Most of my work has been for smaller organisations in highly competitive environments. In these organisations HR is not an empowered function and most hiring is done personally by managers. In larger organisations and those that are not subject to much competition for example, the BBC or Microsoft, then HR and their hiring quotas and practices are very important.
The reasons for this are illuminated by the this interesting academic study of the performance of Royal Navy captains during the Age of Sail.
Imagine going to work for your uncle at an early age. Then, after a few years, you pass a major exam in front of a panel chaired…by your uncle, who has in the meantime risen to a position of major influence. Before long, at the tender age of 21, you find yourself in charge of 200 men, making life-and-death decisions on your own. What are the chances that an organisation where such a career path is not just possible, but common, will do very well?…
https://voxeu.org/article/patronage-and-performance-age-sail
Conclusion
Senior managers with personal knowledge of candidates are well-placed to pick winners. In highly competitive environments they will strive to choose the best candidate for the organisation. In non-competitive environments they may indulge their own preferences.
Therefore the solution to discrimination is not hiring quotas to make sure that everyone feeds equally from the corporate trough but greater competition.
This provides a strong theoretical justification for exempting small businesses from HR compliance burdens.
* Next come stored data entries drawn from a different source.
-- ==== Sys2Proof/Machine/Services.lean ====
section
/-! DEFINITION. Measurement (R432), power, cooling and harts (R448, R449), spare cores (R12), slices and carved banks
(R100, R303), and links (R444). -/

namespace Sys2Proof.Machine

/-! ### Measurement (R432) -/

/-- Why bytes to be measured were not read: a line is held (R443), or a page is not mapped. -/
inductive Unread where
  | held
  | unmapped
  deriving DecidableEq, Repr
/-- Bytes of a context's address space as they stand in memory, read without regard to permissions. That a poisoned sector
is measured as the bytes it stores is the model's choice: R87 and R432 name no outcome (log 29). -/
def measuredBytes (s : State) (c : Nat) : List (Nat × Nat) → State × Except Unread (List Byte)
  | [] => (s, .ok [])
  | (va, n) :: l => match walkFrom 4 s (s.ctx c).ptRoot.toNat va with
    | (s, .leaf _ e k) =>
      if leafRefused s c e k then (s, .error .unmapped)
      else
        let loc := field e 48 8 * 2 ^ 48 + field e 12 36 * 4096 + va % 2 ^ pageBits e k
        if lineHeld s loc n then (biSend s loc n false, .error .held)
        else
          let (s, bs, _) := homeRead s loc n
          match measuredBytes s c l with
          | (s, .ok r) => (s, .ok (bs ++ r))
          | (s, .error x) => (s, .error x)
    | (s, .hold) => (s, .error .held)
    | (s, _) => (s, .error .unmapped)
/-- What SM3 is taken over: each segment's VA, length and bytes, in ascending VA order. -/
def measuredText (s : State) (c : Nat) : List (DWord × DWord) → State × Except Unread (List Byte)
  | [] => (s, .ok [])
  | (va, n) :: l => match measuredBytes s c (segs 4096 (va.toNat % 2 ^ 57) n.toNat) with
    | (s, .ok bs) => match measuredText s c l with
      | (s, .ok r) => (s, .ok (toBytes 8 va.toNat ++ toBytes 8 n.toNat ++ bs ++ r))
      | (s, .error x) => (s, .error x)
    | (s, .error x) => (s, .error x)
/-- Segments in ascending VA order. -/
def bySegVa (xs : List (DWord × DWord)) : List (DWord × DWord) :=
  xs.foldl (fun m y => m.filter (fun x => decide (x.1.toNat ≤ y.1.toNat)) ++ y :: m.filter (fun x => decide (y.1.toNat < x.1.toNat))) []
/-- The oldest request of a context is over. -/
def dropRequest (c : Nat) (s : State) : State := s.setCtx c { s.ctx c with measReqs := (s.ctx c).measReqs.drop 1 }
/-- A measurement of the given text: CMR, the ordinal and the log (R432). -/
def extendCmr (c : Nat) (sv : Word) (sgs : List (DWord × DWord)) (bs : List Byte) (s : State) : State :=
  let h := Config.sm3 bs
  let x := s.ctx c
  s.setCtx c { x with
    cmr := Config.sm3 (toBytes 32 x.cmr.toNat ++ toBytes 32 h.toNat)
    log := x.log ++ [⟨x.log.length, h, sv, true, sgs⟩] }
/-- MEASURE: Spinel reads the segment list at the pointer of the context's oldest request, and the segments. `sv` and `sgs`
are what the list says: the manual gives the list no layout (log 29). A list or a segment that is not mapped ends the
request, a held line makes Spinel wait; a refused one leaves CMR, and gets no ordinal. -/
def measureStep (c : Nat) (sv : Word) (sgs : List (DWord × DWord)) (s : State) : State :=
  match (s.ctx c).measReqs with
  | [] => s
  | ptr :: _ =>
    if !s.boot.started then s
    else match measuredBytes s c [(ptr.toNat % 2 ^ 57, 1)] with
      | (s, .error .held) => s
      | (s, .error .unmapped) => dropRequest c s
      | (s, .ok _) =>
        if sv.toNat < (s.ctx c).minsv.toNat then dropRequest c s
        else match measuredText s c (bySegVa sgs) with
          | (s, .error .held) => s
          | (s, .error .unmapped) => dropRequest c s
          | (s, .ok bs) => extendCmr c sv sgs bs (dropRequest c s)
/-- MEASURE. -/
def execMeasure (ctx : Nat) (sv : Word) (segs : List (DWord × DWord)) (s : State) : Out :=
  .next (if ctx < 240 then measureStep ctx sv segs s else s)

/-! ### Power and cooling (R15, R449) -/

/-- The core clock of every die that runs. -/
def setClocks (f : Nat → Nat) (s : State) : State :=
  (runningDies s).foldl (fun s d => s.setDie d { s.die d with clock := f (s.die d).clock }) s
/-- The nominal clock of the phase (R446). -/
def nominal (s : State) : Nat := if s.phase = .run then 1100 else 550
/-- POWER_CONTROL: a step of 25 MHz down while the average is above PLIMIT, and up again below it (log 24). -/
def powerStep (avg now : Nat) (s : State) : State :=
  let s := { s with power := BitVec.ofNat 16 now }
  if s.plimit.toNat < avg then setClocks (fun k => max 25 (k - 25)) s
  else if avg < s.plimit.toNat && !(s.die 0).hot then setClocks (fun k => min (nominal s) (k + 25)) s
  else s
/-- POWER_CONTROL: nothing before Spinel runs (R438). -/
def execPowerControl (avg now : Nat) (s : State) : Out := .next (if s.boot.started then powerStep avg now s else s)
/-- THERMAL_THROTTLE: a reading of a die's junction and of the coolant inlet. -/
def thermalStep (die junction coolant : Nat) (s : State) : State :=
  let s := { s.setDie die { s.die die with junction := BitVec.ofNat 8 junction } with coolant := BitVec.ofNat 8 coolant }
  let hot := (s.die 0).hot
  let set (b : Bool) (s : State) : State :=
    (List.range 4).foldl (fun s d => s.setDie d { s.die d with hot := b }) s
  if !hot && decide (105 ≤ hottest s ∨ 45 ≤ s.coolant.toNat) then
    logEvent (setClocks (fun k => min k 550) (set true s)) 0x0B die (hottest s + s.coolant.toNat * 2 ^ 8)
  else if hot && decide (hottest s ≤ 100 ∧ s.coolant.toNat ≤ 40) then
    logEvent (setClocks (fun _ => nominal s) (set false s)) 0x0B die (hottest s + s.coolant.toNat * 2 ^ 8)
  else s
/-- THERMAL_THROTTLE. -/
def execThermalThrottle (die junction coolant : Nat) (s : State) : Out :=
  .next (if die < 4 then thermalStep die junction coolant s else s)

/-! ### Fail-operational service (R12, R303, R447, R448) -/

/-- The die whose harts take over from a die's (R448). -/
def successorDie (s : State) (die : Nat) : Nat := if (s.die die).harts = 0 then (die + 1) % 4 else die
/-- WATCHDOG_EXPIRY: the hart is stopped, and another takes its duties over. -/
def watchdogStep (die hart : Nat) (s : State) : State :=
  let x := s.die die
  if !x.harts.getLsbD hart then s
  else
    let s := s.setDie die { x with harts := x.harts &&& ~~~(1#4 <<< hart) }
    logEvent s 0x06 die (hart + successorDie s die * 2 ^ 8)
/-- WATCHDOG_EXPIRY: no hart runs before the ROM has started Spinel (R438). -/
def execWatchdogExpiry (die hart : Nat) (s : State) : Out := .next (if die < 4 ∧ s.boot.started then watchdogStep die hart s else s)
/-- SPARE_CORE_SUBSTITUTION (R12): the spare takes the core's place, unseen by programs. That the record's data name the
core by its number is the model's choice (log 29). -/
def spareCoreStep (core : Nat) (s : State) : State :=
  let d := coreDie core
  let x := s.die d
  if x.spares = 0 then s else logEvent (s.setDie d { x with spares := x.spares - 1 }) 0x01 d core
/-- SPARE_CORE_SUBSTITUTION. -/
def execSpareCoreSubstitution (core : Nat) (s : State) : Out := .next (if core < 768 then spareCoreStep core s else s)
/-- A bank is lost with its slice, and the loss is logged (R303, log 25). -/
def loseBank (die slice : Nat) (s : State) : State :=
  let k := die * 64 + slice
  if (Assoc.get? s.beryl k).isNone then s
  else logEvent { s with beryl := Assoc.del s.beryl k } 0x08 die k
/-- The lines a slice holds. -/
def sliceLines (s : State) (die slice : Nat) : List Nat :=
  (s.l2.map (·.1)).filter fun l => dieOf (128 * l) == die && homeSlice s (128 * l) == slice
/-- SLICE_RETIRE (R100). -/
def retireStep (die slice : Nat) (s : State) : State :=
  let ret := (s.die die).retired
  if ret.contains slice then s
  else if 63 ≤ ret.length then logEvent s 0x0D die slice
  else
    let s := (sliceLines s die slice).foldl l2Evict (loseBank die slice s)
    logEvent (s.setDie die { s.die die with retired := slice :: ret }) 0x02 die slice
/-- SLICE_RETIRE. -/
def execSliceRetire (die slice : Nat) (s : State) : Out :=
  .next (if die < 4 ∧ slice < 64 then retireStep die slice s else s)
/-- BANK_CARVE: 1 to 4 ways make a bank in a slice that has none; 0 removes it (R303). -/
def carveStep (bank ways : Nat) (s : State) : State :=
  if ways = 0 then { s with beryl := Assoc.del s.beryl bank }
  else if 4 < ways ∨ (Assoc.get? s.beryl bank).isSome ∨ (s.die (bank / 64)).retired.contains (bank % 64) then s
  else { s with beryl := Assoc.put s.beryl bank ⟨ways, 0, false, 0, [], [], []⟩ }
/-- BANK_CARVE. -/
def execBankCarve (bank ways : Nat) (s : State) : Out := .next (if bank < 256 then carveStep bank ways s else s)
/-- SLICE_FAILURE (R303). -/
def execSliceFailure (die slice : Nat) (s : State) : Out :=
  .next (if die < 4 ∧ slice < 64 then loseBank die slice s else s)

/-! ### Links (R444) -/

/-- The lanes a link runs at after one more is dropped. -/
def fewerLanes (n : Nat) : Nat := if 4 < n then 4 else if 2 < n then 2 else 0
/-- LINK_LANE_DROP. -/
def laneDropStep (die link : Nat) (s : State) : State :=
  let x := s.die die
  let l := (Assoc.get? x.links link).getD .zero
  if l.lanes = 0 then s
  else logEvent (s.setDie die { x with links := Assoc.put x.links link { l with lanes := fewerLanes l.lanes } }) 0x05 die
    (link + fewerLanes l.lanes * 2 ^ 8)
/-- LINK_LANE_DROP. -/
def execLinkLaneDrop (die link : Nat) (s : State) : Out :=
  .next (if die < 4 ∧ link < 4 then laneDropStep die link s else s)

end Sys2Proof.Machine
end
Your writing is extremely difficult to read because of your many errors. You frequently leave out words, such as “of” and “from,” making your writing more difficult to decode. You misuse “logon” which is a bad condensation of the verb “log” and “on” (sometimes in/off/out rather than on). The condensed version had become a noun, but you now use it as a verb–error upon inherited error. In my linguistics class, we learned how languages change the fastest when education is of lower quality. You’re a doctor of some kind? You’re joking.
Let’s forget linguistic studies and keep things at grammar school level. Check your mechanics and punctuation. Most recently, your post on whether managers or HR should do hiring contains errors that were not allowed past sixth grade. Not only did you forget to capitalize Age of Sail properly, given that it’s a proper noun that names an era, but you also used the wrong homophone–sale instead of Sail. That error was made while referring to an article that DID give the correct name. Then, when creating the link, you left off the last letter of the link. It’s as if you don’t care about your reader, but are simply splattering out posts just for the ad revenue (if your site has ads). These errors are the kind made by someone really lazy and typing on a phone while not truly caring. They make your material more difficult to read because of all the decoding imposed on the reader.
Thank you for the feedback Mike. I have made the corrections that you have suggested. I think that we will have to agree to disagree about ‘logon’ although I can see it is an issue that you feel strongly about. Thank you for pointing out the ads. I use “wordpress.com” and they don’t show me the ads – I didn’t even know they were there. I will have to move to a paid host.